The CC method is the default approach in survreg() when data contain missing values.

3.2. Parametric Substitution Approaches

Instead of discarding missing observations, imputations methods replace the missing values with their expectations. Most existing imputation methods replace missing values with the predicted values from models trained by the observed data, resulting in imputed values inside the observable region. Such imputation methods are not feasible for imputing missing values due to LOD, where the missing values are outside of the observable region. For this reason, it is more appropriate to consider imputation methods that replace missing values subject to LOD with conditional expectations, $E\left(X_{ij}^{\ast }\right|X_{ij}^{\ast }<L_j)$ or $E\left(X_{ij}^{\ast }\right|X_{ij}^{\ast }>U_j)$, respectively, depending on the direction of missing. These quantities can be estimated parametrically using likelihood methods. For example, for a positive $X_{ij}^{\ast }$ subject to a lower LOD by $L_j>0$, common substitution values such as $L_j/2$ and $L_j/\sqrt{2}$ are derived by imposing a uniform distribution or a triangular distribution to the data below $L_j$, respectively, e.g., [25,26]. On the other hand, ad hoc substituting values such as 0 and $L_j$ have also been considered but generally lead to biased estimations of regression coefficient estimates [9].

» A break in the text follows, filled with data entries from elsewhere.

/-! ### setSeg -/

@[simp] theorem State.setSeg_fields (s : State) (g : Nat) (x : SegX) : (s.setSeg g x).fields = s.fields := rfl
@[simp] theorem State.setSeg_stagedF (s : State) (g : Nat) (x : SegX) : (s.setSeg g x).stagedF = s.stagedF := rfl
@[simp] theorem State.setSeg_mem (s : State) (g : Nat) (x : SegX) : (s.setSeg g x).mem = s.mem := rfl
@[simp] theorem State.setSeg_errs (s : State) (g : Nat) (x : SegX) : (s.setSeg g x).errs = s.errs := rfl
@[simp] theorem State.setSeg_slowErrs (s : State) (g : Nat) (x : SegX) : (s.setSeg g x).slowErrs = s.slowErrs := rfl
@[simp] theorem State.setSeg_vregs (s : State) (g : Nat) (x : SegX) : (s.setSeg g x).vregs = s.vregs := rfl
@[simp] theorem State.setSeg_bins (s : State) (g : Nat) (x : SegX) : (s.setSeg g x).bins = s.bins := rfl
@[simp] theorem State.setSeg_code (s : State) (g : Nat) (x : SegX) : (s.setSeg g x).code = s.code := rfl
@[simp] theorem State.setSeg_cores (s : State) (g : Nat) (x : SegX) : (s.setSeg g x).cores = s.cores := rfl
@[simp] theorem State.setSeg_crofts (s : State) (g : Nat) (x : SegX) : (s.setSeg g x).crofts = s.crofts := rfl
@[simp] theorem State.setSeg_inq (s : State) (g : Nat) (x : SegX) : (s.setSeg g x).inq = s.inq := rfl
@[simp] theorem State.setSeg_ejq (s : State) (g : Nat) (x : SegX) : (s.setSeg g x).ejq = s.ejq := rfl
@[simp] theorem State.setSeg_hlq (s : State) (g : Nat) (x : SegX) : (s.setSeg g x).hlq = s.hlq := rfl
@[simp] theorem State.setSeg_credits (s : State) (g : Nat) (x : SegX) : (s.setSeg g x).credits = s.credits := rfl
@[simp] theorem State.setSeg_compQ (s : State) (g : Nat) (x : SegX) : (s.setSeg g x).compQ = s.compQ := rfl
@[simp] theorem State.setSeg_refPhase (s : State) (g : Nat) (x : SegX) : (s.setSeg g x).refPhase = s.refPhase := rfl
@[simp] theorem State.setSeg_refLoss (s : State) (g : Nat) (x : SegX) : (s.setSeg g x).refLoss = s.refLoss := rfl
@[simp] theorem State.setSeg_tabkos (s : State) (g : Nat) (x : SegX) : (s.setSeg g x).tabkos = s.tabkos := rfl
@[simp] theorem State.setSeg_encls (s : State) (g : Nat) (x : SegX) : (s.setSeg g x).encls = s.encls := rfl
@[simp] theorem State.setSeg_floors (s : State) (g : Nat) (x : SegX) : (s.setSeg g x).floors = s.floors := rfl
@[simp] theorem State.setSeg_ports (s : State) (g : Nat) (x : SegX) : (s.setSeg g x).ports = s.ports := rfl
@[simp] theorem State.setSeg_yosal (s : State) (g : Nat) (x : SegX) : (s.setSeg g x).yosal = s.yosal := rfl
@[simp] theorem State.setSeg_yoke (s : State) (g : Nat) (x : SegX) : (s.setSeg g x).yoke = s.yoke := rfl
@[simp] theorem State.setSeg_power (s : State) (g : Nat) (x : SegX) : (s.setSeg g x).power = s.power := rfl
@[simp] theorem State.setSeg_bellAt (s : State) (g : Nat) (x : SegX) : (s.setSeg g x).bellAt = s.bellAt := rfl
@[simp] theorem State.setSeg_otp (s : State) (g : Nat) (x : SegX) : (s.setSeg g x).otp = s.otp := rfl
@[simp] theorem State.setSeg_flash (s : State) (g : Nat) (x : SegX) : (s.setSeg g x).flash = s.flash := rfl
@[simp] theorem State.setSeg_trust (s : State) (g : Nat) (x : SegX) : (s.setSeg g x).trust = s.trust := rfl
@[simp] theorem State.setSeg_pins (s : State) (g : Nat) (x : SegX) : (s.setSeg g x).pins = s.pins := rfl
@[simp] theorem State.setSeg_bist (s : State) (g : Nat) (x : SegX) : (s.setSeg g x).bist = s.bist := rfl
@[simp] theorem State.setSeg_cvus (s : State) (g : Nat) (x : SegX) : (s.setSeg g x).cvus = s.cvus := rfl
@[simp] theorem State.setSeg_epochs (s : State) (g : Nat) (x : SegX) : (s.setSeg g x).epochs = s.epochs := rfl
@[simp] theorem State.setSeg_events (s : State) (g : Nat) (x : SegX) : (s.setSeg g x).events = s.events := rfl
@[simp] theorem State.setSeg_readData (s : State) (g : Nat) (x : SegX) : (s.setSeg g x).readData = s.readData := rfl
@[simp] theorem State.setSeg_freeIx (s : State) (g : Nat) (x : SegX) : (s.setSeg g x).freeIx = s.freeIx := rfl
@[simp] theorem State.setSeg_pending (s : State) (g : Nat) (x : SegX) : (s.setSeg g x).pending = s.pending := rfl

/-! ### setEncl -/

@[simp] theorem State.setEncl_fields (s : State) (n : Nat) (x : EnclX) : (s.setEncl n x).fields = s.fields := rfl
@[simp] theorem State.setEncl_stagedF (s : State) (n : Nat) (x : EnclX) : (s.setEncl n x).stagedF = s.stagedF := rfl
@[simp] theorem State.setEncl_mem (s : State) (n : Nat) (x : EnclX) : (s.setEncl n x).mem = s.mem := rfl
@[simp] theorem State.setEncl_errs (s : State) (n : Nat) (x : EnclX) : (s.setEncl n x).errs = s.errs := rfl
@[simp] theorem State.setEncl_slowErrs (s : State) (n : Nat) (x : EnclX) : (s.setEncl n x).slowErrs = s.slowErrs := rfl
@[simp] theorem State.setEncl_vregs (s : State) (n : Nat) (x : EnclX) : (s.setEncl n x).vregs = s.vregs := rfl
@[simp] theorem State.setEncl_bins (s : State) (n : Nat) (x : EnclX) : (s.setEncl n x).bins = s.bins := rfl
@[simp] theorem State.setEncl_code (s : State) (n : Nat) (x : EnclX) : (s.setEncl n x).code = s.code := rfl
@[simp] theorem State.setEncl_cores (s : State) (n : Nat) (x : EnclX) : (s.setEncl n x).cores = s.cores := rfl
@[simp] theorem State.setEncl_crofts (s : State) (n : Nat) (x : EnclX) : (s.setEncl n x).crofts = s.crofts := rfl
@[simp] theorem State.setEncl_segs (s : State) (n : Nat) (x : EnclX) : (s.setEncl n x).segs = s.segs := rfl
@[simp] theorem State.setEncl_inq (s : State) (n : Nat) (x : EnclX) : (s.setEncl n x).inq = s.inq := rfl
@[simp] theorem State.setEncl_ejq (s : State) (n : Nat) (x : EnclX) : (s.setEncl n x).ejq = s.ejq := rfl
@[simp] theorem State.setEncl_hlq (s : State) (n : Nat) (x : EnclX) : (s.setEncl n x).hlq = s.hlq := rfl
@[simp] theorem State.setEncl_credits (s : State) (n : Nat) (x : EnclX) : (s.setEncl n x).credits = s.credits := rfl
@[simp] theorem State.setEncl_compQ (s : State) (n : Nat) (x : EnclX) : (s.setEncl n x).compQ = s.compQ := rfl
@[simp] theorem State.setEncl_refPhase (s : State) (n : Nat) (x : EnclX) : (s.setEncl n x).refPhase = s.refPhase := rfl
@[simp] theorem State.setEncl_refLoss (s : State) (n : Nat) (x : EnclX) : (s.setEncl n x).refLoss = s.refLoss := rfl
@[simp] theorem State.setEncl_tabkos (s : State) (n : Nat) (x : EnclX) : (s.setEncl n x).tabkos = s.tabkos := rfl
@[simp] theorem State.setEncl_floors (s : State) (n : Nat) (x : EnclX) : (s.setEncl n x).floors = s.floors := rfl
@[simp] theorem State.setEncl_ports (s : State) (n : Nat) (x : EnclX) : (s.setEncl n x).ports = s.ports := rfl
@[simp] theorem State.setEncl_yosal (s : State) (n : Nat) (x : EnclX) : (s.setEncl n x).yosal = s.yosal := rfl
@[simp] theorem State.setEncl_yoke (s : State) (n : Nat) (x : EnclX) : (s.setEncl n x).yoke = s.yoke := rfl
@[simp] theorem State.setEncl_power (s : State) (n : Nat) (x : EnclX) : (s.setEncl n x).power = s.power := rfl
@[simp] theorem State.setEncl_bellAt (s : State) (n : Nat) (x : EnclX) : (s.setEncl n x).bellAt = s.bellAt := rfl
@[simp] theorem State.setEncl_otp (s : State) (n : Nat) (x : EnclX) : (s.setEncl n x).otp = s.otp := rfl
@[simp] theorem State.setEncl_flash (s : State) (n : Nat) (x : EnclX) : (s.setEncl n x).flash = s.flash := rfl
@[simp] theorem State.setEncl_trust (s : State) (n : Nat) (x : EnclX) : (s.setEncl n x).trust = s.trust := rfl
@[simp] theorem State.setEncl_pins (s : State) (n : Nat) (x : EnclX) : (s.setEncl n x).pins = s.pins := rfl
@[simp] theorem State.setEncl_bist (s : State) (n : Nat) (x : EnclX) : (s.setEncl n x).bist = s.bist := rfl
@[simp] theorem State.setEncl_cvus (s : State) (n : Nat) (x : EnclX) : (s.setEncl n x).cvus = s.cvus := rfl
@[simp] theorem State.setEncl_epochs (s : State) (n : Nat) (x : EnclX) : (s.setEncl n x).epochs = s.epochs := rfl
@[simp] theorem State.setEncl_events (s : State) (n : Nat) (x : EnclX) : (s.setEncl n x).events = s.events := rfl
@[simp] theorem State.setEncl_readData (s : State) (n : Nat) (x : EnclX) : (s.setEncl n x).readData = s.readData := rfl
@[simp] theorem State.setEncl_freeIx (s : State) (n : Nat) (x : EnclX) : (s.setEncl n x).freeIx = s.freeIx := rfl
@[simp] theorem State.setEncl_pending (s : State) (n : Nat) (x : EnclX) : (s.setEncl n x).pending = s.pending := rfl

Although the aforementioned substituting values have simple forms, they are derived without using information from the observed $X_{ij}^{\ast }$. An alternative approach is to derive the substituting values by imposing a distribution assumption on the whole data. For example, if $X_{ij}^{\ast }$ is assumed to follow a normal distribution with mean ${\mu }_j$ and variance ${\varsigma }_j^2$, then $({\mu }_j,{\varsigma }_j^2)$ can be estimated by maximizing the likelihood

$$\prod _{i=1}^n{\left[\frac{1}{\varsigma }\varphi \left(\frac{x_{ij}-{\mu }_j}{{\varsigma }_j}\right)\right]}^{V_{ij}}{\left[\mathsf{\Phi }\left(\frac{L_j-{\mu }_j}{{\varsigma }_j}\right)\right]}^{I(V_{ij}=0,X_{ij}^{\ast }<L_i)}{\left[\mathsf{\Phi }\left(\frac{{\mu }_j-U_j}{{\varsigma }_j}\right)\right]}^{I(V_{ij}=0,X_{ij}^{\ast }>U_i)}.$$

Let $r\left(x\right)=\varphi \left(x\right)/\mathsf{\Phi }\left(x\right)$, and ${\widehat{\mu }}_j$ and ${\widehat{\varsigma }}_j^2$ be the MLEs of ${\mu }_j$ and ${\varsigma }_j^2$, respectively. Once ${\widehat{\mu }}_j$ and ${\widehat{\varsigma }}_j^2$ are obtained, the conditional expectations

$$E\left(X_{ij}^{\ast }\right|X_{ij}^{\ast }<L_j)={\widehat{\mu }}_j-{\widehat{\varsigma }}_{j}r\left(\frac{L_j-{\widehat{\mu }}_j}{{\widehat{\varsigma }}_j}\right)\mathrm{and} E\left(X_{ij}^{\ast }\right|X_{ij}^{\ast }>U_j)={\widehat{\mu }}_j+{\widehat{\varsigma }}_{j}r\left(\frac{{\widehat{\mu }}_j-U_j}{{\widehat{\varsigma }}_j}\right),$$

can be used as the substituting values for those $X_{ij}^{\ast }$ censored by $L_j$ and $U_j$, respectively. The estimates of the regression coefficients in (1) under the parametric substitution methods are then obtained by maximizing the likelihood in (1) with missing $X_{ij}^{\ast }$ replaced by the desired substituting values.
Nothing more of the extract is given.